Technical Boy is King of the Jazzy Hair Do’s
“[Technical Boy] is indicative of our relationship with the internet and social media; constantly updating so every time you see him [he has] a completely new look, completely new hair. I got to know the hair and make-up girls very, very well,” Bruce Langley, who portrays the character, teased. “We’re close.”
Browning even went on to joke that Langley even sports a grill at one point during the season. “Watch this space,” he confirmed.
It has deeper themes than just 'gods’
“What really hit me was the whole immigration story and all of the ancient power and how [these figures] are trying to find their way in the modern world.” Badaki stated when asked about the show’s different subject matters, before Whittle clarified: “It touches on some very sensitive topics; immigration, religion, sexism, racism.”

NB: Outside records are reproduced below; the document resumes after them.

/-- The I stream and the Q stream of a polarization, after step 1. -/
def frontDelay (skew : Int) (i q : Int → Int) : Stream := fun m =>
  (i (m - 8), rdiv ((List.range 16).map (fun t => delayTap skew t * q (m - t))).sum 16384)

/-- Step 3: I' = I; Q' = (g_IQ × Q − sin φ × I) / cos φ. -/
def frontMatrix (g phi : Int) (z : Cpx) : Cpx :=
  (z.1, (gainRatio 1000 g * z.2 * 2 ^ 46 - fixSin (milliAngle phi) * z.1) / fixCos (milliAngle phi))

/-- The front-end correction of polarization `p` on the samples of its two ADCs. -/
def frontCorrect (coef : Nat → Int) (p : Nat) (x : Nat → Int → Int) : Stream := fun m =>
  let step1 := fun (a : Nat) (t : Int) =>
    let i := 3 * (64 * a + (t % 64).toNat)
    frontStep1 (coef i) (coef (i + 1)) (x a t)
  frontMatrix (coef (768 + 3 * p)) (coef (769 + 3 * p))
    (frontDelay (coef (770 + 3 * p)) (step1 (2 * p)) (step1 (2 * p + 1)) m)

/-! ## Filters -/

/-- Product of complex numbers in units of 2^−14, and the conjugate. -/
def cmul (a b : Cpx) : Cpx := ((a.1 * b.1 - a.2 * b.2) / 16384, (a.1 * b.2 + a.2 * b.1) / 16384)
def conj (a : Cpx) : Cpx := (a.1, -a.2)

/-- A stream through a filter of `n` real taps. -/
def fir (n : Nat) (tap : Nat → Int) (x : Stream) : Stream := fun m =>
  (rdiv ((List.range n).map (fun t => tap t * (x (m - t)).1)).sum 16384, rdiv ((List.range n).map (fun t => tap t * (x (m - t)).2)).sum 16384)

/-- Phase of the all-pass response at `k` × 46.875 MHz from f_u, in 2^−32 turn: a delay of CD_PSNM × λ_u² × f / c turns the component at f
back by half of it times f. -/
def dispersionTurns (cd : Int) (fu : Nat) (k : Int) : Int :=
  rdiv (cd * 299792458 * 140625 * k ^ 2 * 2 ^ 32) (128000 * (fu : Int) ^ 2)

/-- Tap `t` of the filter: its response at the 8,192 frequencies that divide 384 GHz, each of magnitude 1, and 4,096 samples late (DESIGN
CHOICE, unsafe; notes/assumptions/218.md). -/
def dispersionTap (cd : Int) (fu t : Nat) : Cpx :=
  let z := (List.range 8192).foldl (fun (a : Cpx) (i : Nat) =>
    let k : Int := i - 4096
    let u := rotateFine (dispersionTurns cd fu k - k * (t - 4096) * 2 ^ 19) (2 ^ 30, 0)
    (a.1 + u.1, a.2 + u.2)) (0, 0)
  (rdiv z.1 (2 ^ 29), rdiv z.2 (2 ^ 29))

/-- The dispersion filter (R213): an all-pass response for CD_PSNM `cd` about f_u in MHz, 4,096 samples late at f_u. -/
def dispersion (cd : Int) (fu : Nat) (x : Stream) : Stream := fun m =>
  let z := (List.range 8192).foldl (fun (a : Cpx) t =>
    let c := dispersionTap cd fu t
    let y := x (m - t)
    (a.1 + c.1 * y.1 - c.2 * y.2, a.2 + c.1 * y.2 + c.2 * y.1)) (0, 0)
  (rdiv z.1 16384, rdiv z.2 16384)

/-- Delay of the dispersion filter at an offset of `f` kHz from f_u beyond its delay there, in fs (R213): CD_PSNM × λ_u² × f / c. -/
def cdDelay (cd : Int) (fu : Nat) (f : Int) : Int :=
  cd * f * 299792458000 / (fu * fu)

/-! ## Branches (R214 to R216) -/

/-- A sample turned by `k` quarter turns. -/
def quarterTurns (k : Int) (z : Cpx) : Cpx :=
  match (k % 4).toNat with
  | 0 => z | 1 => (-z.2, z.1) | 2 => (-z.1, -z.2) | _ => (z.2, -z.1)

/-- Taps of half-band level 1 to 4, from its delay (R228). -/
def halfTaps : Nat → Nat
  | 1 => 23 | 2 => 31 | 3 => 47 | _ => 95

/-- A window that falls from 1 at its centre to 0 at `n` from it, as half a cosine period, in units of 2^−60. -/
def window (d n : Nat) : Int := (fixOne + cosHalves d n) / 2
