-- ==== Sys2Proof/Machine/Calib.lean ====
section
/-! DEFINITION. The front-end gain loop and blind calibration (R204 to R211, R232 to R248, R548). -/

namespace Sys2Proof.Machine

/-! ## Front-end gain (R204, R205) -/

/-- The ends of the gain range, 0.01 dB (R204; notes/assumptions/12.md). -/
def gainMin : Int := 0
def gainMax : Int := 3000

/-- One turn of movement of a coefficient toward its target (R239). -/
def moveToward (step now' target : Int) : Int := clamp (now' - step) (now' + step) target

/-- At the first word of a turn every coefficient of an island in STEP moves toward its new value (R239). -/
def stepCoefs (e : Eng) (rx : Bool) (s : State) : State :=
  let c := getCal s e rx
  if c.st = .step then
    forAll c.target (fun p t =>
      match p.2 with
      | some v =>
        let w := moveToward (coefKind rx p.1).turn (coefNow t e rx p.1) v
        modCal e rx (fun y => { y with coef := tset none y.coef p.1 (some w) }) t
      | none => t) s
  else s

/-- The gain of an ADC after a turn that gave `x`: it moves toward TARGET dB below full scale by at most 0.05 dB; a turn that gave no
sample moves it not. -/
def nextGain (s : State) (e : Eng) (x : AdcAcc) (old : Int) : Int :=
  if x.n = 0 then old else clamp gainMin gainMax (old + clamp (-5) 5 (-(100 * (regF s .usFeCfg e 0 12 8 : Int)) - x.rms))

/-- FE_GAIN_TURN_UPDATE (R204, R205, R239): the gain of an ADC moves toward TARGET on the RMS of the turn; the turn's clips are counted,
and more than 10^−5 of its samples raise US_CLIP once a second. The update of ADC 0 begins the turn's calibration moves. The loop and
the counting run while the engine is TRAFFIC_READY or STANDBY; the rule names no state (DESIGN CHOICE, notes/assumptions/168.md). A restart of
RXC holds the gain (R534). -/
def execFeGainTurnUpdate (e : Eng) (adc : Fin 4) (ws : List RxWord) : State → Out :=
  heard e ws (fun s => act (inService s && ((getEng s e).st = .trafficReady || (getEng s e).st = .standby)) (fun s =>
    let old := tget 0 (getEng s e).feGain adc.val
    let x := tget {} (getEng s e).inp.adc adc.val
    let new := if ctlRuns s e.rxc then nextGain s e x old else old
    let clips := x.clips
    let s := modEng e (fun y => { y with
      feGain := tset 0 y.feGain adc.val new, inp := { y.inp with adc := tset {} y.inp.adc adc.val {} } }) s
    let s := if new ≠ old && (new = gainMin || new = gainMax) then
        raiseF e.rxc 0x0608 (engObjId e) (packData [(8, adc.val), (8, b01 (new = gainMax))]) .usFlags e 1 s
      else s
    let s := count 5 (4 * e.num + adc.val) 0 clips s
    let s := if x.n < clips * 100000 then
        oncePerSec 0x0607 (4 * engObjId e + adc.val)
          (raiseF e.rxc 0x0607 (engObjId e) (packData [(8, adc.val), (32, clips)]) .usFlags e 0) s
      else s
    if adc.val = 0 then stepCoefs e true (stepCoefs e false s) else s) s)

/-! ## The run state machine (R236, R237) -/

/-- An island is eligible for a run: its engine's state allows one and it is not fenced (R237). -/
def calEligible (s : State) (e : Eng) (rx : Bool) : Bool :=
  let st := (getEng s e).st
  (st = .standby || st = .trafficReady || (! rx && st = .calibrating)) && (getIsl s (calIsl e rx)).fence = .run

/-- CAL_TEMP_CHECK (R236, R237): once a second; a difference above DELTA_T, or a run left over, makes a run due. A run left over keeps the trigger
of the abandoned one, which R247 leaves open (DESIGN CHOICE, unsafe; notes/assumptions/241.md). -/
def execCalTempCheck (e : Eng) (rx : Bool) (temp : Int) (s : State) : Out :=
  act (inService s) (fun s =>
    let c := getCal s e rx
    let apart := 16 * (regF s .calCfg e 0 4 0 : Int) < (temp - c.tLast).natAbs
    if c.st = .idle && c.holdTo ≤ now s && (apart || c.again) then
      modCal e rx (fun c => { c with st := .due, trigger := if c.again then c.trigger else 0, again := false }) s
    else s) s

/-- A host request for a run (R237): due from IDLE, noted in STEP, and otherwise without effect. -/
def requestRun (e : Eng) (rx : Bool) (s : State) : State :=
  modCal e rx (fun c => match c.st with
    | .idle => { c with st := .due, trigger := 1 }
    | .step => { c with noted := true }
    | .due | .collect => c) s

/-- SC_GO is refused (R246). -/
def scGoRefused (s : State) (e : Eng) : Bool :=
  (getEng s e).scBusy || ! ((getEng s e).st = .standby || (getEng s e).st = .trafficReady)

/-- A host write of CAL_CTL (R235, R237, R245, R246): the fields it sets belong to RXC or to TXC; a write that sets none is RXC's. -/
def writeCalCtl (e : Eng) (v : W32) (s : State) : State × Status :=
  let gate := fun (b : Bool) (i : Isl) => if b then engWriteGate s e i else .ok
  let rxGate := gate (v.getLsbD 0 || ! (v.getLsbD 1 || v.getLsbD 15)) e.rxc
  let txGate := gate (v.getLsbD 1 || v.getLsbD 15) e.txc
  let own := if v.getLsbD 15 && scGoRefused s e then .errState else .ok
  refuseOr (rxGate.worse (txGate.worse own)) (fun s =>
    let s := when (v.getLsbD 0) (requestRun e true) s
    let s := when (v.getLsbD 1) (requestRun e false) s
    when (v.getLsbD 15) (modEng e (fun x => { x with scReq := fld v 12 8, scBusy := true, scRun := false })) s) s

/-- CAL_RUN_RX and CAL_RUN_TX (R237, R245). -/
def execCalRunRx (e : Eng) (s : State) : Out := .next (setStatus (writeCalCtl e 1 s))
def execCalRunTx (e : Eng) (s : State) : Out := .next (setStatus (writeCalCtl e 2 s))

/-- Enter COLLECT: RUN_MS and MIN_LEVEL are taken, the sums are snapshotted and the samples sent are noted from the frame on the line on (R232,
R237, R246). -/
def beginCollect (e : Eng) (rx : Bool) (s : State) : State :=
  let sums := (getEng s e).sums
  let ms := regF s .calCfg e 0 17 8
  let lvl := regF s .calCfg e 0 28 24
  let dac := (getEng s e).down.dac
  modCal e rx (fun c => { c with st := .collect, iter := c.iter + 1, snap := sums, runMs := ms, minLvl := lvl, sent := dac }) s

/-- CAL_RUN_START (R237): an eligible island begins to collect. PARTIAL returns to 0 here, which R237 and R245 leave open (DESIGN CHOICE, unsafe;
notes/assumptions/240.md). -/
def execCalRunStart (e : Eng) (rx : Bool) (temp : Int) (s : State) : Out :=
  act (inService s && (getCal s e rx).st = .due && calEligible s e rx) (fun s =>
    let trig := (getCal s e rx).trigger
    raise (calIsl e rx) 0x0601 (engObjId e) (packData [(8, trig), (16, temp)])
      (beginCollect e rx (modCal e rx (fun c => { c with iter := 0, tRun := temp, partialRun := false }) s))) s

/-- A coefficient was clamped to its range (R211, R237, R247, R248). -/
def coefClamped (e : Eng) (rx : Bool) (i : Nat) (s : State) : State :=
  let k := coefKind rx i
  let p := coefPlace rx i
  count 6 (calTally e rx) 3 1
    (raiseF (calIsl e rx) 0x0604 (engObjId e) (packData [(8, k.kind), (8, p.1), (8, p.2)]) .calFlags e 2 s)

/-- One estimate enters the step: clamped to its range, with CAL_LIMIT when it was outside (R211, R237). -/
def takeEstimate (e : Eng) (rx : Bool) (i : Nat) (v : Int) (s : State) : State :=
  let k := coefKind rx i
  let w := clamp k.lo k.hi v
  let near := (w - coefNow s e rx i).natAbs ≤ k.conv
  let s := modCal e rx (fun c => { c with target := tset none c.target i (some w), converged := c.converged && near }) s
  if w = v then s else coefClamped e rx i s

/-- Enter STEP with the estimates of `est`, where it gives one; in CALIBRATING the transmit coefficients take their values at once. -/
def enterStep (e : Eng) (rx : Bool) (est : Nat → Option Int) (s : State) : State :=
  let s := modCal e rx (fun c => { c with st := .step, target := [], converged := true, sent := [] }) s
  let s := forAll (List.range (coefCount rx)) (fun i t =>
    match est i with
    | some v => takeEstimate e rx i v t
    | none => t) s
  if ! rx && (getEng s e).st = .calibrating then
    modCal e rx (fun c => { c with coef := c.target.foldl (fun t p => tset none t p.1 p.2) c.coef }) s
  else s

/-- Words that a converter takes in a millisecond (R202). -/
def wordsPerMs : Nat := 1500000

/-- Qualified words of a collection: of the receive side those of R207 since the snapshot, of the transmit side every word, one monitor
sample each (R232, R237). -/
def qualifiedWords (s : State) (e : Eng) (rx : Bool) (mon : List MonWord) : Nat :=
  if rx then (getEng s e).sums.nq - (getCal s e true).snap.nq else mon.length

/-- The estimate of a coefficient from the sums since the snapshot, or from the monitor (R208 to R210, R232). -/
def estimate (s : State) (e : Eng) (rx : Bool) (mon : List MonWord) (i : Nat) : Option Int :=
  if rx then rxEstimate (getCal s e true).snap (getEng s e).sums (coefNow s e true) i else some (10 ^ b01 (i < 8 && i % 2 = 0) * txEstimate (getCal s e false).sent mon i)

/-- CAL_COLLECT_DONE (R237): RUN_MS of qualified words were counted, and the estimates are made from them. -/
def execCalCollectDone (e : Eng) (rx : Bool) (ws : List RxWord) (mon : List MonWord) : State → Out :=
  heard e ws (fun s => act (inService s && (getCal s e rx).st = .collect
      && (getCal s e rx).runMs * wordsPerMs ≤ qualifiedWords s e rx mon) (fun s =>
    enterStep e rx (estimate s e rx mon) s) s)

/-- CAL_STARVED (R237): 10 s in COLLECT without enough qualified words; offset and gain estimates only. -/
def execCalStarved (e : Eng) (ws : List RxWord) : State → Out :=
  heard e ws (fun s => act (inService s && (getCal s e true).st = .collect
      && qualifiedWords s e true [] < (getCal s e true).runMs * wordsPerMs) (fun s =>
    let ms := qualifiedWords s e true [] / wordsPerMs
    let s := enterStep e true (fun i => if i < 768 && i % 3 < 2 then estimate s e true [] i else none) s
    let s := modCal e true (fun c => { c with partialRun := true, holdTo := now s + 60000000000 }) s
    raiseF e.rxc 0x0603 (engObjId e) (packData [(16, ms)]) .calFlags e 1 s) s)

/-- Every coefficient of the step stands at its new value. -/
def stepReached (s : State) (e : Eng) (rx : Bool) : Bool :=
  (getCal s e rx).target.all (fun p => p.2 = none || p.2 = some (coefNow s e rx p.1))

[It could have] been relevant at any time,“ McShane added. "What it deals with, which is all the issues we don’t like to talk about in life. It’s a story of coming to America… faith… Don’t lose faith. What Gaiman is saying is, 'Whatever your faith is, it doesn’t matter… as long as you have faith, you need something – otherwise you’ll just be a boring cynic.”
Female characters play a much bigger part in the show than they did in the book
“Bryan said in another one of his interviews, the book was 'kind of a sausage party’”, so it’s really great that they decided that they wanted to make the female roles more interesting and more present in the story.“ Browning told the audience.
'You ain’t seen nothing yet’…
There’s no denying that the overall theme of the evening’s Q&A was that fans – regardless of whether they’ve read the original novel or not, are in for a treat with this one. Almost every cast member at some point told the audience to 'get ready’ in so many words… so chances are, you’d better do so.
Also starring Orlando Jones, Kristin Chenoweth, Crispin Glover and Gillian Anderson, American Gods is set to premiere on 30 April 2017. The show will arrive on UK screens, via Amazon Prime, on 1 May.